![Numba Slide](img/03_Numba/Folie1.PNG)

![Numba Slide](img/03_Numba/Folie2.PNG)

In [1]:
import numba
import numpy as np
import time
from numba import jit, njit, vectorize, prange
import math

print(f"Numba version: {numba.__version__}")
print(f"NumPy version: {np.__version__}")

Numba version: 0.61.2
NumPy version: 2.2.6


## 1.1 Your First Numba Function

The `@jit` decorator compiles Python functions to machine code. Let's see the speedup:

In [2]:
# Pure Python version
def python_sum_squares(arr):
    total = 0.0
    for i in range(len(arr)):
        total += arr[i] ** 2
    return total

# Numba JIT version - identical code, just add decorator
@jit
def numba_sum_squares(arr):
    total = 0.0
    for i in range(len(arr)):
        total += arr[i] ** 2
    return total

# Create test data
data = np.random.rand(1_000_000)

# Warm up Numba (compilation happens here)
_ = numba_sum_squares(data)

print("Performance comparison:")
print("\nPure Python:")
%timeit python_sum_squares(data)

print("\nNumba JIT:")
%timeit numba_sum_squares(data)

print("\nNumPy (for reference):")
%timeit np.sum(data**2)

# Verify results are the same
py_result = python_sum_squares(data[:1000])
numba_result = numba_sum_squares(data[:1000])
numpy_result = np.sum(data[:1000]**2)

print(f"\nResults match: {np.allclose([py_result, numba_result, numpy_result], numpy_result)}")

Performance comparison:

Pure Python:
186 ms ± 4.92 ms per loop (mean ± std. dev. of 7 runs, 1 loop each)

Numba JIT:
1.04 ms ± 24.1 μs per loop (mean ± std. dev. of 7 runs, 1,000 loops each)

NumPy (for reference):
1.16 ms ± 27.4 μs per loop (mean ± std. dev. of 7 runs, 1,000 loops each)

Results match: True


![Numba Slide](img/03_Numba/Folie3.PNG)

In [3]:
def bubblesort(X):
    N = len(X)
    for end in range(N, 1, -1):
        for i in range(end - 1):
            cur = X[i]
            if cur > X[i + 1]:
                tmp = X[i]
                X[i] = X[i + 1]
                X[i + 1] = tmp

# same function as above, just add @jit decorator
@jit
def bubblesort_jit(X):
    N = len(X)
    for end in range(N, 1, -1):
        for i in range(end - 1):
            cur = X[i]
            if cur > X[i + 1]:
                tmp = X[i]
                X[i] = X[i + 1]
                X[i + 1] = tmp

# same function as above, just add @njit decorator (nopython-mode)
@njit
def bubblesort_njit(X):
    N = len(X)
    for end in range(N, 1, -1):
        for i in range(end - 1):
            cur = X[i]
            if cur > X[i + 1]:
                tmp = X[i]
                X[i] = X[i + 1]
                X[i + 1] = tmp


original = np.arange(0.0, 10.0, 0.01, dtype='f4')
shuffled = original.copy()
np.random.shuffle(shuffled)

# same as srt = shuffled.copy()
srt = shuffled.copy()
bubblesort(srt)
print(np.array_equal(srt, original))

# warmup - pre-compile the functions before time measurement
_ = bubblesort_jit(srt)
_ = bubblesort_njit(srt)

# for each iteration, we copy the shuffled array to the srt-array so that we have the same input always
# the actually timed function is bubblesort(srt)
srt[:] = shuffled[:]
print("\nSort time pure:")
%timeit srt[:] = shuffled[:]; bubblesort(srt)

print("\nSort time JIT:")
%timeit srt[:] = shuffled[:]; bubblesort_jit(srt)

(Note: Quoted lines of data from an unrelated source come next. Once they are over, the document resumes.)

/-- Whether something has held for 1 s. -/
def heldSecond (s : State) (t : Option Gtc) : Bool := t.any (fun t => decide (sec ≤ sinceNs s t))

/-- JN_UPDATE (R176 to R180): mean power of 100 ms, 1 s mean power, share of samples at the ends in 0.1 %, RMS in 0.01 LSB. -/
def execJnUpdate (band power low clip rms : Nat) (s : State) : Result :=
  done (if inData s (band / 4) = false then s
    else
      let s1 := modBand band (fun b => { b with
        pnLow := if b.dataSince.any (fun t => decide (sec ≤ sinceNs s t)) then some (match b.pnLow with
            | none => low
            | some v => min v low) else b.pnLow
        clip := min clip 255
        rms := rms
        clipSince := heldSince s (decide (50 < clip)) b.clipSince
        dimSince := heldSince s (decide (rms < 100)) b.dimSince }) s
      let b := bandOf s1 band
      let code := match noiseRef s b with
        | none => 254
        | some pn => jnCode power pn
      let s2 := modBand band (fun b => { b with jn := code }) s1
      let s3 :=
        if code ≤ 240 ∧ b.raised = false ∧ b.alarm ≤ code then gnJamming band 1 code (modBand band (fun b => { b with raised := true }) s2)
        else if code ≤ 240 ∧ b.raised = true ∧ code + b.hyst < b.alarm then
          gnJamming band 0 code (modBand band (fun b => { b with raised := false }) s2)
        else s2
      let level (kind v : Nat) (t : State) : State :=
        limited 0xC406 band (60 * sec) (fun _ u => emit 0xC406 (24 + band / 4) (leBytes 1 band ++ leBytes 1 kind ++ leBytes 2 v) u) t
      if heldSecond s b.clipSince then level 1 clip s3 else if heldSecond s b.dimSince then level 2 rms s3 else s3)

/-- NOISE_CAPTURE_END (R178): the capture ends 1 s after the reply, for a stream that stayed in DATA throughout. -/
def execNoiseCaptureEnd (band power : Nat) (s : State) : Result :=
  let b := bandOf s band
  done (match b.capture, b.dataSince with
    | some t, some d =>
      if sinceNs s t < sec then s
      else modBand band (fun b => { b with
        capture := none
        pnHost := if sinceNs s t ≤ sinceNs s d then some power else b.pnHost }) s
    | some _, none => modBand band (fun b => { b with capture := none }) s
    | none, _ => s)

/-! ### Acquisition and tracking (R184 to R195) -/

/-- The carrier of a signal with its GLONASS channel. -/
def carrierHz (sig : Nat) (k : Int) : Nat := (((signalOf sig).hz : Int) + k * ((signalOf sig).step : Int)).toNat

/-- Whole degrees of elevation, -90 while none is known. -/
def elDeg (x : Sat) : Int := match x.el with
  | none => -90
  | some v => v / 100

/-- Whether a satellite stands at or above a mask in degrees. -/
def aboveMask (m : Nat) (x : Sat) : Bool := x.el.any (fun v => decide (100 * (m : Int) ≤ v))

/-- The point that directions are taken from: the reference position at the epoch instant, in SURVEY or without one the last position
solved (R202, R214, R224). -/
def stationPoint (s : State) : Option Ecef :=
  match (if s.repl.corr.mode = 0 then none else atEpoch s s.corr.refWas s.repl.corr.refPos) with
  | some p => some p
  | none => s.corr.lastPos

/-- A row of Table 5-7: code bins per satellite, Doppler bin in Hz, coherent time in ms, default non-coherent sums. -/
structure AcqRow where
  bins : Nat
  doppler : Nat
  coherent : Nat
  sums : Nat
deriving DecidableEq, Repr

/-- The search space of a direct signal (Table 5-7). -/
def acqRow (sig : Nat) : AcqRow :=
  match sig with
  | 0x21 => ⟨1022, 500, 1, 8⟩
  | 0x41 => ⟨4092, 500, 1, 8⟩
  | 0x31 => ⟨16368, 125, 4, 4⟩
  | _ => ⟨2046, 500, 1, 8⟩

/-- The non-coherent sums in use for a signal (GN_ACQ_SET: 0 selects Table 5-7). -/
def acqSumsOf (s : State) (sig : Nat) : Nat := if s.gnss.acqSums = 0 then (acqRow sig).sums else s.gnss.acqSums

/-- The dwell of a signal in ms: coherent time times non-coherent sums (R185). -/
def acqDwell (s : State) (sig : Nat) : Nat := (acqRow sig).coherent * acqSumsOf s sig

/-- One satellite's search: satellite, signal, GLONASS channel, the Doppler window's centre and half width in Hz. -/
structure AcqTarget where
  sat : Nat
  sig : Nat
  k : Int
  centre : Int
  half : Nat
deriving DecidableEq, Repr

/-- The cells of a search: code bins times Doppler bins across the window (Table 5-7). -/
def acqCells (t : AcqTarget) : Nat := (acqRow t.sig).bins * (2 * t.half / (acqRow t.sig).doppler + 1)

/-- The passes that a search of `c` cells takes (R185). -/
def acqPasses (c : Nat) : Nat := (c + 131071) / 131072

/-- Whether almanac or ephemeris of a satellite is held. -/
def navHeld (x : Sat) : Bool := x.eph.isSome || x.alm.isSome

/-- The satellite that a search is about: for a GLONASS channel the one whose ephemeris names it (log entry 21). -/
def acqSat (s : State) (sat : Nat) (k : Int) : Option Sat :=
  if sat % 256 = 0 then s.gnss.sats.find? (fun x => x.id / 256 == sat / 256 && x.eph.any (fun e => e.head? == some (k + 7)))
  else s.gnss.sats.find? (fun x => x.id == sat)

/-- The Doppler window of a search: the cold one around 0 Hz while almanac and ephemeris, a station position or a good ST is missing, else
the aided one around the predicted Doppler (R186). -/
def acqWindow (s : State) (sat sig : Nat) (k : Int) : Int × Nat :=
  match (acqSat s sat k).filter (fun x => navHeld x && (stationPoint s).isSome && s.tb.state != 0) with
  | none => (0, s.gnss.acqCold)
  | some x => (roundDiv (-x.rate * (carrierHz sig k : Int)) 299792458000, s.gnss.acqAided)

/-- The satellite numbers and GLONASS channels that a direct signal is searched for (R182, Table 5-7). -/
def acqRange (sig : Nat) : List (Nat × Int) :=
  match sig with
  | 0x11 => (List.range 32).map (fun n => (0x101 + n, 0))
  | 0x21 => (List.range 14).map (fun (n : Nat) => (0x200, (n : Int) - 7))
  | 0x31 => (List.range 36).map (fun n => (0x301 + n, 0))
  | 0x41 => (List.range 63).map (fun n => (0x401 + n, 0))
  | 0x51 => (List.range 10).map (fun n => (0x501 + n, 0))
  | _ => (List.range 39).map (fun n => (0x678 + n, 0))

/-- What the bank searches: the enabled direct signals that no channel tracks (R181, R185). -/
def acqTargets (s : State) : List AcqTarget :=
  (signals.filter (fun g => g.direct && signalOn s g.code)).flatMap (fun g =>
    ((acqRange g.code).filter (fun x => !s.gnss.chans.any (fun c => c.state != 0 && c.sig == g.code &&
      (if g.code = 0x21 then c.k == x.2 else c.sat == x.1)))).map (fun x =>
        let w := acqWindow s x.1 g.code x.2
        ⟨x.1, g.code, x.2, w.1, w.2⟩))

/-- The port whose samples the bank searches: the search port, or the lowest-lettered one in DATA (R184). -/
def searchPort (s : State) : Option Nat := if inData s s.gnss.acqPort then some s.gnss.acqPort else (dataPorts s).head?

/-- The sum of x^j / j! for j below `n`, times 2^80, with x in 1/1024. -/
def expSum (x n : Nat) : Nat :=
  ((List.range n).foldl (fun (a : Nat × Nat) j => (a.1 + a.2, a.2 * x / ((j + 1) * 1024))) (0, 2 ^ 80)).1

/-- Whether a cell's non-coherent power over `n` sums is detected: noise alone of that mean exceeds it with a probability of at most 10^-6
(R187). The sum of `n` squared magnitudes of complex Gaussian noise is Erlang (DEDUCED, log entry 21). -/
def acqDetected (n power mean : Nat) : Bool :=
  let x := min (n * power * 1024 / max mean 1) (1024 * 256)
  decide (1000000 * expSum x n ≤ expSum x 1024)

/-- Whether a find lies in the search and is verified: detected, and again in the repeat dwell (R186, R187). -/
def acqVerified (s : State) (ts : List AcqTarget) (f : AcqFind) : Bool :=
  ts.any (fun t => t.sat == f.sat && t.sig == f.sig && t.k == f.k && decide ((f.doppler - t.centre).natAbs ≤ t.half)) &&
    acqDetected (acqSumsOf s f.sig) f.power f.mean && acqDetected (acqSumsOf s f.sig) f.again f.mean

/-- Whether elevation `a` comes before `b` in placing: the higher one, an unknown one last (R190; log entry 21). -/
def elBefore (a b : Option Int) : Bool :=
  match a, b with
  | some x, some y => decide (y < x)
  | some _, none => true
  | none, _ => false

/-- Inserts an item by the elevation of its satellite, highest first. -/
def insertEl {α : Type} (el : α → Option Int) (x : α) (l : List α) : List α :=
  match l with
  | [] => [x]
  | y :: r => if elBefore (el x) (el y) then x :: y :: r else y :: insertEl el x r

/-- Places signals in the order given; how many found no channel, and the lowest elevation among them (R190). -/
def placeEach (l : List Start) (a : State × Nat × Int) : State × Nat × Int :=
  l.foldl (fun a x =>
    let p := placeSignal x a.1
    if p.1 then (p.2, a.2.1, a.2.2) else (p.2, a.2.1 + 1, min a.2.2 (elDeg (satOf a.1 x.sat)))) a

/-- Whether a satellite stands below the tracking mask. -/
def belowMask (s : State) (x : Sat) : Bool := x.el.isSome && !aboveMask s.gnss.elMask x

/-- ACQ_PASS_COMPLETE (R184 to R187): the verified finds of a pass go to channels on every port in DATA, in descending elevation down to the
mask (R190). After the last of its passes the search begins anew. -/
def execAcqPassComplete (found : List AcqFind) (s : State) : Result :=
  done (if (searchPort s).isNone = true ∨ domOn s 5 = false ∨ 3 ≤ s.pwr.state then s
    else
      let ts := acqTargets s
      let good := found.filter (fun f => acqVerified s ts f && !belowMask s (satOf s f.sat))
      let order := good.foldl (fun a f => insertEl (fun (f : AcqFind) => (satOf s f.sat).el) f a) []
      let r := placeEach (order.map (fun f => ⟨f.sat, f.sig, f.k, f.code, 1000 * f.doppler⟩)) (s, 0, 90)
      let last := decide (acqPasses ((ts.map acqCells).sum) ≤ s.gnss.acqDone + 1)
      let dwell := ts.foldl (fun m t => max m (acqDwell s t.sig)) 0
      chanShort r.2.1 r.2.2 (modGnss (fun g => { g with
        acqDone := if last then 0 else g.acqDone + 1
        acqTime := if last then 0 else g.acqTime + dwell }) r.1))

print("\nSort time NJIT:")
%timeit srt[:] = shuffled[:]; bubblesort_njit(srt)

# just check how big the copy overhead is:
print("\nCopy overhead (negligible):")
%timeit srt[:] = shuffled[:]

True

Sort time pure:
154 ms ± 3.21 ms per loop (mean ± std. dev. of 7 runs, 10 loops each)

Sort time JIT:
657 μs ± 4 μs per loop (mean ± std. dev. of 7 runs, 1,000 loops each)

Sort time NJIT:
650 μs ± 2.38 μs per loop (mean ± std. dev. of 7 runs, 1,000 loops each)

Copy overhead (negligible):
401 ns ± 5.45 ns per loop (mean ± std. dev. of 7 runs, 1,000,000 loops each)


## 1.2 Numba Type System

Numba infers types automatically but you can specify them for better performance:

In [4]:
from numba import float64, int64

# Automatic type inference (recommended)
@njit
def auto_typed_function(x, y):
    return x * y + x**2

# Explicit type specification
@njit(float64(float64, float64))  # return_type(arg1_type, arg2_type)
def explicit_typed_function(x, y):
    return x * y + x**2

# Test both
result1 = auto_typed_function(3.14, 2.71)
result2 = explicit_typed_function(3.14, 2.71)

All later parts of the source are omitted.